By going through such steps as described above, the charge polarity of the transfer residual developers is made proper and only those properly charged can be re-recovered inside the developing apparatus 3 through the electrifying roller 2.

Note that, since the electrification accelerating particles m have a plus charge, there is a number of those adhering on the surface of the electrical conductive member 6 which, however, after flying from the surface of the electrical conductive member 6 by the charge injection, are supplied to the surface of the electrifying roller 2.

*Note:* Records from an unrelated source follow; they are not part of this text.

-- ==== Sys2Proof/Machine/BringUp.lean ====
section
/-!
DEFINITION. Lane bring-up, wake and the quad PLL (11_lane_bringup_test.md R217 to R228), the handshake, and the writes that
move a lane between its states.
-/

namespace Sys2Proof.Machine

/-! ### States -/

/-- The TAP holds EXTEST, EXTEST_PULSE or EXTEST_TRAIN (R217, R445). -/
def tapAc (s : State) : Bool := s.tapIr == 0x00 || s.tapIr == 0x08 || s.tapIr == 0x09

/-- A condition of R217 holds the lane in IDLE. -/
def idleCond (s : State) (n : Nat) : Bool :=
  let q := n / 4
  let m := s.laneMode n
  !s.flag (Reg.LN_BU_CTRL_EN n) || s.getF Reg.CFG_STAT_STATE < 3 || (m != 1 && m != 2) || (m == 1 && s.flag (Reg.LQ_MODE_RATE_ERR q)) ||
    (m == 2 && s.flag (Reg.LQ_TRK_RATE_ERR q)) || !s.flag (Reg.LQ_PLL_STAT_LOCK q) || s.phase != .run || s.aon.entry == 2 || tapAc s ||
    s.flag (Reg.LN_WAKE_SENDING n)

/-- A lane put into a state; what alignment, traffic and checker held is gone with the state it leaves (R215, R218). A trunk lane in IDLE
holds a scrambler of zeros, and so it enters TRAIN (DESIGN CHOICE, log 142: R194 names no value to start from). -/
def laneEnter (s : State) (n st : Nat) : State :=
  if s.laneMode n = 2 then
    let l := s.tkLane n
    if st = 0 then ((s.setTk n { TkLane.reset with vok := l.vok, vbad := l.vbad, vbadNext := l.vbadNext }).clearF (Reg.LN_TK_STAT_LOCKED n)).laneTo n 0
    else if st = 1 then tkLeave (s.setTk n { l with pins := none }) n 1
    else tkLeave s n st
  else
    let l := (s.feLane n).left s.beatSlot
    let s1 := (s.clearF (Reg.LN_FE_STAT_ALIGNED n)).setFe n (if st ≤ 1 then { l with pins := none } else l)
    s1.laneTo n st

/-- DETECT for trunk lanes and front-end lanes with DET_EN = 1, TRAIN otherwise (R218). -/
def restartTo (s : State) (n : Nat) : Nat := if s.laneMode n = 2 ∨ s.flag (Reg.LN_BU_CTRL_DET_EN n) then 1 else 2

/-- The checker starts afresh. -/
def checkerReset (s : State) (n : Nat) : State :=
  (s.clearF (Reg.LN_TEST_STAT_SYNC n)).setTest n { s.test n with run := 0, cmp := false, win := 0, errs := 0, lost := false, chk := 0 }

/-- The lane enters TEST. -/
def enterTest (s : State) (n : Nat) : State := checkerReset (laneEnter s n 7) n

/-- The lane restarts, or goes to TEST while a pattern is set. -/
def laneRestart (s : State) (n : Nat) : State := if patterned s n then enterTest s n else laneEnter s n (restartTo s n)

/-- A lane moved into IDLE, or out of it, as the conditions of R217 now are. -/
def laneReeval (s : State) (n : Nat) : State :=
  if idleCond s n then (if s.laneState n = 0 then s else laneEnter s n 0)
  else if s.laneState n = 0 then laneRestart s n
  else s

def quadReeval (s : State) (q : Nat) : State := (List.range 4).foldl (fun acc l => laneReeval acc (4 * q + l)) s

def allLanesReeval (s : State) : State := (List.range 144).foldl laneReeval s

/-- The TAP holds another instruction; entering or leaving the EXTEST class moves the lanes (R217, R232). -/
def setIr (s : State) (code : Nat) : State :=
  let s1 := { s with tapIr := code }
  if tapAc s != tapAc s1 then allLanesReeval s1 else s1

/-! ### Control writes -/

/-- A write of LN_BU_CTRL: DET_EN, EN, and RESTART, which acts in every state but IDLE and TEST (R217, R219). -/
def buCtrlWrite (s : State) (n : Nat) (v : Word32) : State :=
  let s1 := laneReeval (s.setReg (Reg.LN_BU_CTRL n) (v &&& 0x00000005#32)) n
  if v.getLsbD 31 ∧ s1.laneState n ≠ 0 ∧ s1.laneState n ≠ 7 ∧ s.laneState n ≠ 0 then laneRestart s1 n else s1

/-- LANE_ENABLE: a write of LN_BU_CTRL. -/
def execLaneEnable (n : Fin 144) (v : Word32) (s : State) : Res := if s.alive then ok (buCtrlWrite s n.val v) else ok s

/-- LANE_RESTART: a write of RESTART with EN and DET_EN as they stand. -/
def execLaneRestart (n : Fin 144) (s : State) : Res :=
  if s.alive then ok (buCtrlWrite s n.val (s.reg (Reg.LN_BU_CTRL n) ||| 0x80000000#32)) else ok s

The above described behaviors of the transfer residual developers 31 and the electrification accelerating particles m can be confirmed by the above described laser sheet method.

(2) TEST

In the actual print image, the result confirming what difference there is between the image forming apparatus of this embodiment providing a noncontact electrical conductive member 6 and the image forming apparatus of the comparative example without providing the noncontact electrical conductive member 6 will be shown below.

<1> COMPARATIVE TEST 1

A test on how different is the charge of the transfer residual developers, which was discharged from the surface of the electrifying roller 2 after passing through the electrifying nip portion N and restored on the surface of the photosensitive member 1, between the image forming apparatus of this embodiment and the image forming apparatus of the comparative example was conducted in the similar manner with the comparative test 1 of the above described embodiment 1 with respect to the above described three types of toners (developers) 31A, 31B and 31C. The result of the comparative test will be shown in Table 2.

TABLE 2
Toner charge [charge (μc)/weight (mg)]
Toner type Embodiment 4 Comparative example
31A −8 −1
31B −9 −2
31C −7 +1

As will be clear from this table, in contrast to the comparative example, this embodiment can give a proper polarity and a high number of charge quantities to the transfer residual developers, making the number of charge quantities properly.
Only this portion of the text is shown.